Determine how many lines in the listing below include "serial", and answer with only that number.

--- Records supplied Enclosed Below ---

-- ==== Sys2Proof/Config.lean ====
section
/-! DEFINITION. What the manual leaves open and what a particular device fixes: constants with no body, so that no proof can
see their values (log entries 3, 4, 5). A statement about one of them holds whatever it is. -/

namespace Sys2Proof.Config

/-- The choice among the listed outcomes of R13: which one is produced on occasion `n`, for the purpose `salt`.
DESIGN CHOICE (log 3): a free value, drawn with the counter `Chan.free`, `Lamp.free` or `Ring.free`. -/
opaque choice (n salt : Nat) : Nat

/-- A free value of 512 bits: the Lamplighter's random source (R108, R271, R382, R416), and every value the manual does not
state although the device goes on. DESIGN CHOICE (log 3). -/
opaque draw (n salt : Nat) : BitVec 512

/-- The 20-bit key of R108: a keyed hash of a Mantle identity under the channel's secret; the hash is not published (log 4). -/
opaque predictorKey (secret : BitVec 128) (mantle : BitVec 12) : BitVec 20

/-- Whether tininess is detected after rounding: IEEE 754-2019 leaves it to the implementation, and R71 does not say (log 6). -/
opaque tinyAfter : Bool

/-- Whether FMIN and FMAX of a number and a NaN give the number (minimumNumber) or the canonical NaN (minimum): R71 names only
IEEE 754-2019, which has both (log 6). -/
opaque minNumber : Bool

/-- Whether a fused 0 × ∞ + NaN signals NV: IEEE 754-2019 leaves it to the implementation (log 6). -/
opaque fmaInvalid : Bool

/-- The serial number of the device (0x1000:05), fixed in OTP (R394). -/
opaque serial : BitVec 64

/-- The AES-256 patch key and the vendor's public key of the OTP (R394). -/
opaque patchKey : BitVec 256
opaque vendorKey : List (BitVec 8)

/-- What the flash slots of the six items hold when the device is first started: an external programmer writes them (R391; log 28). -/
opaque flash (item slot : Nat) : List (BitVec 8)

/-- What the Lamplighter finds in firmware or a vendor patch, whose format is Ehryan's own (R402; log 5): well formed, the silicon
revision named, signed by the key, opened by the patch key; then its SECVER or patch level and the revision reported. -/
opaque vendorItem (key : List (BitVec 8)) (patchKey : BitVec 256) (bytes : List (BitVec 8)) :
  Bool × BitVec 8 × Bool × Bool × Nat × BitVec 32

/-- The ROM of the micro and nano stores, fixed in silicon and the vendor's (R173). -/
opaque romMicro (addr : Nat) : BitVec 20
opaque romNano (addr : Nat) : BitVec 144

/-- What a vendor patch holds, in a format that is the vendor's (R189; log 5): microwords, nanowords, redirections of ROM addresses. -/
opaque patchWords (patchKey : BitVec 256) (bytes : List (BitVec 8)) :
  List (BitVec 20) × List (BitVec 144) × List (BitVec 13 × BitVec 13)

/-- The offset in a customer image of the first fault of a failing check (R194), for checks that R187 states on whole paths. -/
opaque faultOffset (check : Nat) (bytes : List (BitVec 8)) : BitVec 32

end Sys2Proof.Config
end

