/-- A message between the L2s, the slices and the memory controller that is under way (R274). -/
inductive NetMsg
  | sns (w : Fin 8) (line : Nat)
  | sni (w : Fin 8) (line : Nat)
  | snq (w : Fin 8) (slice set : Nat)
  | rspD (w : Fin 8) (line : Nat) (data : BitVec 512) (tags : BitVec 4) (dirty poison : Bool)
  | rspN (w : Fin 8) (line : Nat)
  | rspX (w : Fin 8) (line : Nat)
  | dat (w : Fin 8) (line : Nat) (st : L2St) (data : BitVec 512) (tags : BitVec 4) (poison : Bool) (owner : Nat)
  | ack (w : Fin 8) (line : Nat) (kind : ReqKind)
  deriving DecidableEq, Repr

/-- What a request to the expander is (R296): a read of a line; a write of one, with the data written, what the line held before, its tags
and poison; a posted store of a core; a far access of a queue entry. -/
inductive CxlKind
  | read
  | write (data old : BitVec 512) (tags : BitVec 4) (poison : Bool)
  | posted (w : Fin 8)
  | far (w : Fin 8) (i : Fin 32)
  deriving DecidableEq, Repr

/-- A CXL.mem request (R296), with the pool of tokens it belongs to; `resp`, that its response has come and is held, and whether it is one of
success (R297); for a read, whether its data has met a parity error (R282). -/
structure CxlReq where
  line : Nat
  pool : Nat
  kind : CxlKind
  resp : Option Bool
  hurt : Bool
  deriving DecidableEq, Repr

/-- The outcome of an AMO or UCR made by message (R274): the value returned, and its granule's tag (R198). -/
structure HomeRes where
  w      : Fin 8
  line   : Nat
  value  : W128
  tag    : Bool
  poison : Bool
  deriving DecidableEq, Repr

/-- What a page 0x3F routine keeps between two POLLs (R177, R180): the micro address, u0–u7, CNT, Z and N. -/
structure Micro where
  at' : Nat
  u   : Vector W128 8
  cnt : BitVec 16
  z   : Bool
  n   : Bool
  deriving DecidableEq, Repr

/-- The temporaries at a routine's entry: all zero (R180). -/
def Micro.zero : Micro := { at' := 0, u := Vector.replicate 8 0#128, cnt := 0#16, z := false, n := false }

/-- A Wick core (R52) with the structures private to it (R15, R263). `flight` are the instructions in the stages IS to W, oldest first (R89);
`waitP` is the P bit of a WAITL or LBAR that holds issue; `shadow` is how many instructions may have issued on the wrong path since the last
commit (R110); `fetched` are the instructions in F1 to D2 (R89); `units`, the cycles since which the integer divider and the FP divider are free
(R97); `ices`, the freezes to come (R95); `wnew`: the first instruction of a window has not issued yet (R216); `woken`: the channel has returned
from DEW and the core has not yet executed its first instruction (R39). -/
structure Core where
  g        : Vector W64 32
  v        : Vector W128 32
  c        : Vector Taper 16
  pc       : W64
  pcc      : Taper
  mask     : BitVec 3
  xdtBase  : W64
  ttbase   : W64
  asid     : W64
  fpctl    : W64
  tptr     : W64
  cyc      : Nat
  pend     : List Pend
  slotA    : Option SlotA
  flight   : List Flight
  ices     : List Ice
  loq      : Vector LoqEnt 32
  units    : Nat × Nat
  seq      : Nat
  sb       : List SbEnt
  posted   : List SbEnt
  resv     : Option Nat
  hold     : Option Hold
  wait     : Wait
  waitP    : Bool
  elem     : Option W32
  micro    : Micro
  xact     : BitVec 32
  wact     : Bool
  wnew     : Bool
  wrem     : Nat
  wovr     : Bool
  haltReq  : BitVec 8
  haltUnit : Nat
  stepping : Bool
  skip     : Bool
  woken    : Bool
  shadow   : Nat
  pred     : Pred
  itlb     : List TlbEnt
  dtlb     : List TlbEnt
  l2tlb    : List TlbEnt
  l1i      : List Nat
  l1d      : List Nat
  l2       : List L2Line
  evb      : List L2Line
  miss     : List Req
  streams  : List Stream
  fetched  : List Fetched
  trcLast  : Option Nat
  trcBrAt  : Nat
  trcOn    : Bool
  trcBr    : List Bool
  trcSync  : Bool
  trcSince : Nat
  /-- Instructions committed since the core is offered its own counters' source (R438). -/
  skid : Nat
  trcAddr  : BitVec 48
  trcDrop  : Bool
  trcMtl   : BitVec 12
  pmuCond  : List Bool
  deriving DecidableEq, Repr

/-- The internals of a tracker that no register shows (R124 to R131): fraction of ANGLE in 2^-16 units, the interval between the last two edges
in PTB cycles, the PTB cycles since the last one, good edges in a row, PTB cycles of HOLDOVER left, correction still to be slewed in 2^-16 units,
the position of the encoder's index or of the last ring sample, the encoder count from the index, and whether the encoder has reversed in
HOLDOVER. -/
structure Trk where
  frac   : Nat
  ivl    : Nat
  since  : Nat
  good   : Nat
  left   : Nat
  slew   : Int
  pred   : BitVec 64
  count  : Int
  rev    : Bool
  deriving DecidableEq, Repr

/-- An edge that a tracker takes: an A/B change and the PTB cycles since the last one, an index, a mark of the pulse or mains source with
those since the last. -/
inductive TrkSaw
  | count (move : EncMove) (dt : Nat)
  | index (dt : Nat)
  | mark (src dt : Nat)
  deriving DecidableEq, Repr

/-- An edge that a tracker's glitch filter has passed and still delays, and the PTB cycles left (R124). -/
structure TrkEdge where
  k    : Fin 4
  left : Nat
  saw  : TrkSaw
  deriving DecidableEq, Repr

/-- The internals of a slot (R133, R134): whether its one-shot evaluation still waits, and for a periodic slot the TURNs in
which it has fired forward and backward since it was armed, as runs of a first TURN and a count (log 55). -/
structure Slot where
  eval   : Bool
  firedF : List (W32 × Nat)
  firedB : List (W32 × Nat)
  deriving DecidableEq, Repr

/-- A queued STPH write (R85, R140). -/
structure StphEnt where
  slot   : Fin 64
  off    : Nat
  data   : W32
  mantle : BitVec 12
  deriving DecidableEq, Repr

/-- What a firing puts on the way out (R137, R138, R148): a write of STPH, a pin action, a timer's start or stop. -/
inductive RelAct
  | write (e : StphEnt)
  | pin (p op : Nat)
  | timer (n : Fin 16) (on : Bool)
  deriving DecidableEq, Repr

/-- An action under way, and the PTB_TIME at which it takes effect (R138, R139, R148). -/
structure RelEnt where
  due : BitVec 64
  act : RelAct
  deriving DecidableEq, Repr

/-- A capture held until the second read of a chained pair (R157): input, low half, high half, direction. -/
structure HeldCap where
  input : Nat
  lo    : W32
  hi    : W32
  dir   : Bool
  deriving DecidableEq, Repr

/-- An edge on a capture input on its way through the glitch filter (R155): the 300 MHz cycles until it captures. -/
structure CapEdge where
  input  : Nat
  rising : Bool
  left   : Nat
  deriving DecidableEq, Repr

--- End of Enclosed Records supplied ---

◆ **Response below**:
2